From Aristotle to J. G. Herder, Western thinkers argued that bipedalism served as an important marker of human superiority, distinguishing human from non-human animals. It was not until the late-nineteenth century, in the wake of the Darwinian revolution and of a new, surveillance-based public health system, that scientists would begin to claim that poor posture was a grave health concern that had reached epidemic proportions, threatening the entire human race. 
 
The first chapter of my forthcoming book, Slouch, traces the complex genealogical beginnings of the posture sciences and seeks to explain why erect human posture became something that comparative anatomists, physicians, and physical anthropologists studied with great concern and zeal.

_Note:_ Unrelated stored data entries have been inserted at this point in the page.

/-- 07 R174 to R176, R180 to R187; 04 R102 to R104; 20 R440: the elements of a vector load or store perform in ascending order, each in the
translation context the instruction was issued in: one of a load takes the bytes at its address and their poison, one of a store puts
its bytes and its poison there, and where all the elements of a unit or strided store cover a poisoned unit none of them is narrow.
The first element that fails, by a poisoned index, its alignment, or what translation finds, raises its cause with its address, those
below it done and none from it on; in a fault-first load one above the first active element shortens vl to it instead. An unordered
scatter checks its elements first and performs those below the first failure in some order. `vldq` gives S × (code − Z) of the group
an element lies in, `vstq` writes whole groups in order, the FP16 forms convert at two bytes an element, and a record of the
segment forms performs all of its fields or none. -/
def Obligations.VectorMemoryResults : Prop :=
  (∀ (x : VX) (md : VAddr) (z : Nat), (z = 2 ∨ z = 4 ∨ z = 8) →
    let w := 8 * z
    let is := x.actives w
    let addr (k : Nat) : Word := match md with
      | .unit => x.e.x1 + BitVec.ofNat 64 (k * z)
      | .stride => x.e.x1 + BitVec.ofNat 64 k * x.e.x2
      | .index => x.e.x1 + BitVec.ofNat 64 (x.el x.vb x.tagB.width k)
    let place (acc : Acc) (s : State) (i : Nat) : State × Except Cause Place :=
      if md = .index ∧ x.bad x.vb x.tagB.width i = true then (s, .error .poison)
      else if (addr i).toNat % z ≠ 0 then (s, .error .align)
      else translate s x.e.ctx (s.vtlb (dieOf x.vlen w i)) acc (addr i)
    let load (s : State) (i : Nat) : State × Except (Cause × Word) (Nat × Bool) := match place .read s i with
      | (s, .error c) => (s, .error (c, addr i))
      | (s, .ok p) =>
        let s := noteLoadOn (dieOf x.vlen w i) (dieOf x.vlen w i) p (setAD p s)
        (s, .ok (readNat s.dev.mem p.key z p.loc, anyPoisoned s.dev z p.loc))
    let store (s : State) (i : Nat) : State × Except (Cause × Word) Unit := match place .write s i with
      | (s, .error c) => (s, .error (c, addr i))
      | (s, .ok p) => (x.storeEl md z i (addr i) p s, .ok ())
    let check (s : State) (i : Nat) : State × Except (Cause × Word) Unit := match place .write s i with
      | (s, .error c) => (s, .error (c, addr i))
      | (s, .ok _) => (s, .ok ())
    let into (t : State) (vs : List (Nat × Nat × Bool)) (u : State) : Prop :=
      u.dev = t.dev ∧ x.Only u.core.th x.vd x.grp ∧ Held x u.core.th x.vd w (x.loadTag z) vs
    let whole (loc : Nat) (a : Word) : Prop := md ≠ .index ∧ ∀ k < poisonUnit loc / z, ∃ j ∈ is,
      addr j = a - BitVec.ofNat 64 (loc % poisonUnit loc) + BitVec.ofNat 64 (k * z)
    let put (i : Nat) (p : Place) (s : State) (bad : Bool) : State :=
      let s := catWrite (addr i) z (storeLoc (setAD p (noteStoreOn (dieOf x.vlen w i) p s)) p.key p.loc z (x.el x.vc w i) false)
      if bad then s.mapDev (fun d => { d with mem := markPoison d.mem z p.loc }) else s
    (x.loadTag z = (if (x.tag x.e.desc.vd).width = w then x.tag x.e.desc.vd
      else if z = 2 then .i16 else if z = 4 then .i32 else .i64)) ∧
    (x.Fits x.vd w → InTurn load is id x.s (runLoad x md z) (fun t vs _ u fl => fl = 0 ∧ into t vs u)) ∧
    (x.Fits x.vd w → md = .unit →
      (∀ t vs, Performs load x.s is t vs → ∃ u, runLoadff x z = .done u 0 [] ∧ into t vs u ∧ u.csr.vl = t.csr.vl) ∧
      ∀ pre i post t u vs c a, is = pre ++ i :: post → Performs load x.s pre t vs → load t i = (u, .error (c, a)) →
        (pre = [] → runLoadff x z = .fault u 0 c a i) ∧
        (pre ≠ [] → ∃ r, runLoadff x z = .done r 0 [] ∧ into u vs r ∧ r.csr.vl = BitVec.ofNat 15 i ∧ r.csr.vstart = 0)) ∧
    InTurn store is id x.s (runStore x md z true) (fun t _ stop u fl => fl = 0 ∧ u = if stop.isNone then doneAt t else t) ∧
    (md = .index →
      let order (l : List Nat) (s : State) : State := l.foldl (fun s i => (store s i).1) s
      (∀ t vs, Performs check x.s is t vs → ∃ l, l.Perm is ∧ runStore x md z false = .done (doneAt (order l t)) 0 []) ∧
      ∀ pre i post t u vs c a, is = pre ++ i :: post → Performs check x.s pre t vs → check t i = (u, .error (c, a)) →
        ∃ l, l.Perm pre ∧ runStore x md z false = .fault (order l u) 0 c a i) ∧
    (∀ i p s, setHas s.dev.mem.poison (unitOf p.loc) = false ∨ ¬whole p.loc (addr i) →
      x.storeEl md z i (addr i) p s = put i p s (x.bad x.vc w i)) ∧
    (∀ i p s, setHas s.dev.mem.poison (unitOf p.loc) = true → whole p.loc (addr i) → (∀ r, (vreg x.t r).poison = 0) →
      x.storeEl md z i (addr i) p s =
        put i p (s.mapDev (fun d => { d with mem := clearCovered d.mem (unitOf p.loc) (poisonUnit p.loc) })) false)) ∧
  (∀ (x : VX) (q8 : Bool) (grp : Nat), grp ≤ 2 →
    let g := 32 * 2 ^ grp
    let b := if q8 then 8 else 4
    let bytes := 4 + g * b / 8
    let at_ (j : Nat) : Word := x.e.x1 + BitVec.ofNat 64 (j * bytes)
    let w := x.wtag.width
    let sw := x.tagC.width
    let elem (bs : List (Nat × Bool)) (k : Nat) : (Nat × Flags) × Bool :=
      let byte (n : Nat) : Nat := (bs.getD n (0, false)).1
      let bad (n : Nat) : Bool := (bs.getD n (0, false)).2
      let c := if q8 then 4 + k else 4 + k / 2
      let code := if q8 then byte c else if k % 2 = 0 then byte c % 16 else byte c / 16
      let z := if q8 then byte 2 else byte 2 % 16
      let n : Int := (code : Int) - (z : Int)
      (match unpack fp16 false (byte 0 + 256 * byte 1) with
        | .nan s q fr => (packNan x.wtag.fmt s fr, if q then 0 else fNV)
        | .inf s => if code = z then (x.wtag.fmt.qnan, fNV) else (x.wtag.fmt.signed (s != decide (n < 0)) x.wtag.fmt.infBits, 0)
        | .num s m e => roundTo x.wtag.fmt .rne false (if n = 0 then s else s != decide (n < 0)) (m * n.natAbs) e,
        bad 0 || bad 1 || bad 2 || bad c)
    let take (s : State) (i : Nat) : State × Except (Cause × Word) ((Nat × Flags) × Bool) := match x.qRead q8 g s i with
      | (s, .error e) => (s, .error e)
      | (s, .ok bs) => (s, .ok (elem bs (i % g)))
    let groups : List Nat := (List.range ((x.vl + g - 1) / g)).filter (fun j =>
      decide (x.start ≤ j * g) && (List.range g).all (fun k => x.dieOn sw (j * g + k)))
    let give (s : State) (j : Nat) : State × Except (Cause × Word) Flags := x.qWrite q8 grp j s
    (x.Fits x.vd w → InTurn take (x.actives w) id x.s (runLdq x q8 grp) (fun t vs _ u fl => u.dev = t.dev ∧
      UnionOf fl (vs.map fun q => q.2.1.2) ∧ x.Only u.core.th x.vd x.grp ∧
      Held x u.core.th x.vd w x.wtag (vs.map fun q => (q.1, q.2.1.1, q.2.2)))) ∧
    InTurn give groups (· * g) x.s (runStq x q8 grp) (fun t vs stop u fl =>
      UnionOf fl (vs.map fun q => q.2) ∧ u = if stop.isNone then doneAt t else t) ∧
    (x.e.x1.toNat % 4 ≠ 0 → ∀ s i, take s i = (s, .error (.align, at_ (i / g))) ∧ give s i = (s, .error (.align, at_ i))) ∧
    (x.e.x1.toNat % 4 = 0 → ∀ s s1 i c, x.bytePlaces .read i w bytes (at_ (i / g)) s = (s1, .error c) →
      take s i = (s1, .error (c, at_ (i / g)))) ∧
    (x.e.x1.toNat % 4 = 0 → ∀ s s1 i ps, x.bytePlaces .read i w bytes (at_ (i / g)) s = (s1, .ok ps) →
      ∃ s2 bs, x.qRead q8 g s i = (s2, .ok bs) ∧ bs.length = ps.length) ∧
    (x.e.x1.toNat % 4 = 0 → ∀ s s1 j,
      let i0 := (((List.range g).map (j * g + ·)).find? (x.active sw)).getD (j * g)
      let block := qGroupBytes q8 grp ((List.range g).map (fun k =>
        if x.active sw (j * g + k) then some (unpack x.tagC.fmt false (x.el x.vc sw (j * g + k))) else none))
      let bad := (List.range g).any (fun k => x.active sw (j * g + k) && x.bad x.vc sw (j * g + k))
      (∀ c, x.bytePlaces .write i0 sw bytes (at_ j) s = (s1, .error c) → give s j = (s1, .error (c, at_ j))) ∧
      ∀ ps, x.bytePlaces .write i0 sw bytes (at_ j) s = (s1, .ok ps) → give s j = (ps.zipIdx.foldl (fun s q =>
        let s := catWrite (at_ j + BitVec.ofNat 64 q.2) 1
          (storeLoc (setAD q.1 (noteStoreOn (dieOf x.vlen sw i0) q.1 s)) q.1.key q.1.loc 1 (block.1.getD q.2 0) false)
        if bad then s.mapDev (fun d => { d with mem := markPoison d.mem 1 q.1.loc }) else s) s1, .ok block.2)) ∧
    (∀ (vals : List (Option Fv)), (∀ v ∈ vals, v = none) → (qGroupBytes q8 grp vals).2 = 0 ∧
      (qGroupBytes q8 grp vals).1.take 4 = [0, 0x3C, 0, grp] ∧ ∀ c ∈ (qGroupBytes q8 grp vals).1.drop 4, c = 0) ∧
    (∀ v sc zp, zp < 2 ^ b → (qCode b sc zp v).1 < 2 ^ b)) ∧
  (let pat (n : Nat) : Option Fv := some (unpack f32 false n)
   (qGroupBytes false 0 ([0xBFC00000, 0x400CCCCD, 0x40C00000].map pat ++ List.replicate 29 (pat 0))).1.take 5 = [0, 0x38, 3, 0, 0x70]) ∧
  (∀ (x : VX),
    let lw := x.wtag.width
    let sw := x.tagC.width
    let addr (i : Nat) : Word := x.e.x1 + BitVec.ofNat 64 (i * 2)
    let place (acc : Acc) (w : Nat) (s : State) (i : Nat) : State × Except Cause Place :=
      if (addr i).toNat % 2 ≠ 0 then (s, .error .align) else translate s x.e.ctx (s.vtlb (dieOf x.vlen w i)) acc (addr i)
    let value (v : Nat) : Nat × Flags := if x.wtag = .bf16 then fvTo bf16 x.rm x.ftz (unpack fp16 x.ftz v)
      else fvTo x.wtag.fmt .rne false (unpack fp16 false v)
    let half (i : Nat) : Nat × Flags := fvTo fp16 x.rm x.ftz (unpack x.tagC.fmt x.ftz (x.el x.vc sw i))
    let load (s : State) (i : Nat) : State × Except (Cause × Word) (Nat × Bool) := match place .read lw s i with
      | (s, .error c) => (s, .error (c, addr i))
      | (s, .ok p) =>
        let s := noteLoadOn (dieOf x.vlen lw i) (dieOf x.vlen lw i) p (setAD p s)
        (s, .ok (readNat s.dev.mem p.key 2 p.loc, anyPoisoned s.dev 2 p.loc))
    let store (s : State) (i : Nat) : State × Except (Cause × Word) Unit := match place .write sw s i with
      | (s, .error c) => (s, .error (c, addr i))
      | (s, .ok p) =>
        let s := catWrite (addr i) 2 (storeLoc (setAD p (noteStoreOn (dieOf x.vlen sw i) p s)) p.key p.loc 2 (half i).1 false)
        (if x.bad x.vc sw i then s.mapDev (fun d => { d with mem := markPoison d.mem 2 p.loc }) else s, .ok ())
    (x.Fits x.vd lw → InTurn load (x.actives lw) id x.s (runLdf16 x) (fun t vs _ u fl => u.dev = t.dev ∧
      UnionOf fl (vs.map fun q => (value q.2.1).2) ∧ x.Only u.core.th x.vd x.grp ∧
      Held x u.core.th x.vd lw x.wtag (vs.map fun q => (q.1, (value q.2.1).1, q.2.2)))) ∧
    InTurn store (x.actives sw) id x.s (runStf16 x) (fun t vs stop u fl =>
      UnionOf fl (vs.map fun q => (half q.1).2) ∧ u = if stop.isNone then doneAt t else t)) ∧
  (∀ (x : VX) (f z : Nat), (z = 1 ∨ z = 2 ∨ z = 4 ∨ z = 8) → 2 ≤ f → f ≤ 8 →
    let lw := x.wtag.width
    let tagOf (k : Nat) : Tag := (vreg x.t (x.vc + k * x.grp)).tag
    let sw := (tagOf 0).width
    let at_ (i k : Nat) : Word := x.e.x1 + BitVec.ofNat 64 (i * f * z + k * z)
    let narrow : Tag := if z = 2 then .bf16 else if z = 4 then .f32 else .f64
    let widened (v : Nat) : Nat × Flags := if x.wtag.isInt then (((BitVec.ofNat (8 * z) v).toInt % 2 ^ lw).toNat, 0)
      else cvtEl .rne false true narrow x.wtag v
    let narrowed (k i : Nat) : Nat × Flags :=
      let v := x.el (x.vc + k * x.grp) (tagOf k).width i
      if (tagOf k).isInt then (v % 2 ^ (8 * z), 0) else cvtEl x.rm x.ftz true (tagOf k) narrow v
    let place (acc : Acc) (w i : Nat) (s : State) (k : Nat) : State × Except Cause Place :=
      if (at_ i k).toNat % z ≠ 0 then (s, .error .align) else translate s x.e.ctx (s.vtlb (dieOf x.vlen w i)) acc (at_ i k)
    let record (acc : Acc) (w : Nat) (s : State) (i : Nat) : State × Except (Cause × Word) (List Place) :=
      x.segPlaces f z w acc i (List.range f) s
    let load (s : State) (i : Nat) : State × Except (Cause × Word) (List (Nat × Bool)) := match record .read lw s i with
      | (s, .error e) => (s, .error e)
      | (s, .ok ps) =>
        let r := ps.foldl (fun (acc : State × List (Nat × Bool)) p =>
          let s := noteLoadOn (dieOf x.vlen lw i) (dieOf x.vlen lw i) p (setAD p acc.1)
          (s, acc.2 ++ [(readNat s.dev.mem p.key z p.loc, anyPoisoned s.dev z p.loc)])) (s, [])
        (r.1, .ok r.2)
    let store (s : State) (i : Nat) : State × Except (Cause × Word) Unit := match record .write sw s i with
      | (s, .error e) => (s, .error e)
      | (s, .ok ps) => (ps.zipIdx.foldl (fun s q =>
          let s := catWrite (at_ i q.2) z
            (storeLoc (setAD q.1 (noteStoreOn (dieOf x.vlen sw i) q.1 s)) q.1.key q.1.loc z (narrowed q.2 i).1 false)
          if x.bad (x.vc + q.2 * x.grp) (tagOf q.2).width i then s.mapDev (fun d => { d with mem := markPoison d.mem z q.1.loc }) else s) s,
          .ok ())
    (x.vlen ≤ 16384 → x.vd + f * x.grp ≤ 32 → x.vl ≤ capacity x.vlen lw x.grp →
      InTurn load (x.actives lw) id x.s (runLdseg x f z) (fun t vs _ u fl => u.dev = t.dev ∧
        UnionOf fl (vs.flatMap fun q => q.2.map fun r => (widened r.1).2) ∧ x.Only u.core.th x.vd (f * x.grp) ∧
        ∀ k < f, Held x u.core.th (x.vd + k * x.grp) lw x.wtag (vs.map fun q =>
          (q.1, (widened (q.2.getD k (0, false)).1).1, (q.2.getD k (0, false)).2)))) ∧
    InTurn store (x.actives sw) id x.s (runStseg x f z) (fun t vs stop u fl =>
      UnionOf fl (vs.flatMap fun q => (List.range f).map fun k => (narrowed k q.1).2) ∧
      u = if stop.isNone then doneAt t else t) ∧
    (∀ acc w s i t vs, Performs (place acc w i) s (List.range f) t vs → record acc w s i = (t, .ok (vs.map (·.2)))) ∧
    (∀ acc w s i pre k post t u vs c, List.range f = pre ++ k :: post → Performs (place acc w i) s pre t vs →
      place acc w i t k = (u, .error c) → record acc w s i = (u, .error (c, at_ i 0))))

The chapter opens in 1891 with the discovery of Pithecanthropus erectus (later redesignated Homo erectus), or “Java Man,” seen by many as the “missing link” between human beings and apes. Research into the origins of bipedalism flourished in the Anglo-American world, taken up by men such as surgeon-anthropologist Sir Arthur Keith and Earnest Hooton. They and many of their colleagues argued that human beings were maladapted to the modern world for bipedalism appeared to cause significant respiratory illness, abdominal disorders, and foot weakness, conditions unobserved among non-human animals. 
 
This cross-disciplinary interest in human evolution and physiology, along with social and cultural concerns about immigration, racial fitness, Empire, eugenics, and industrial efficiency, made the posture sciences possible. Moreover, the evolutionary sciences provided a convincing “outbreak” narrative for the poor posture epidemic, persuading many white middle-class professionals to engage in an anti-slouching crusade. Though the cause of the slouching epidemic resided in the deep past, it nevertheless persisted as a condition from which theoretically every human being could suffer.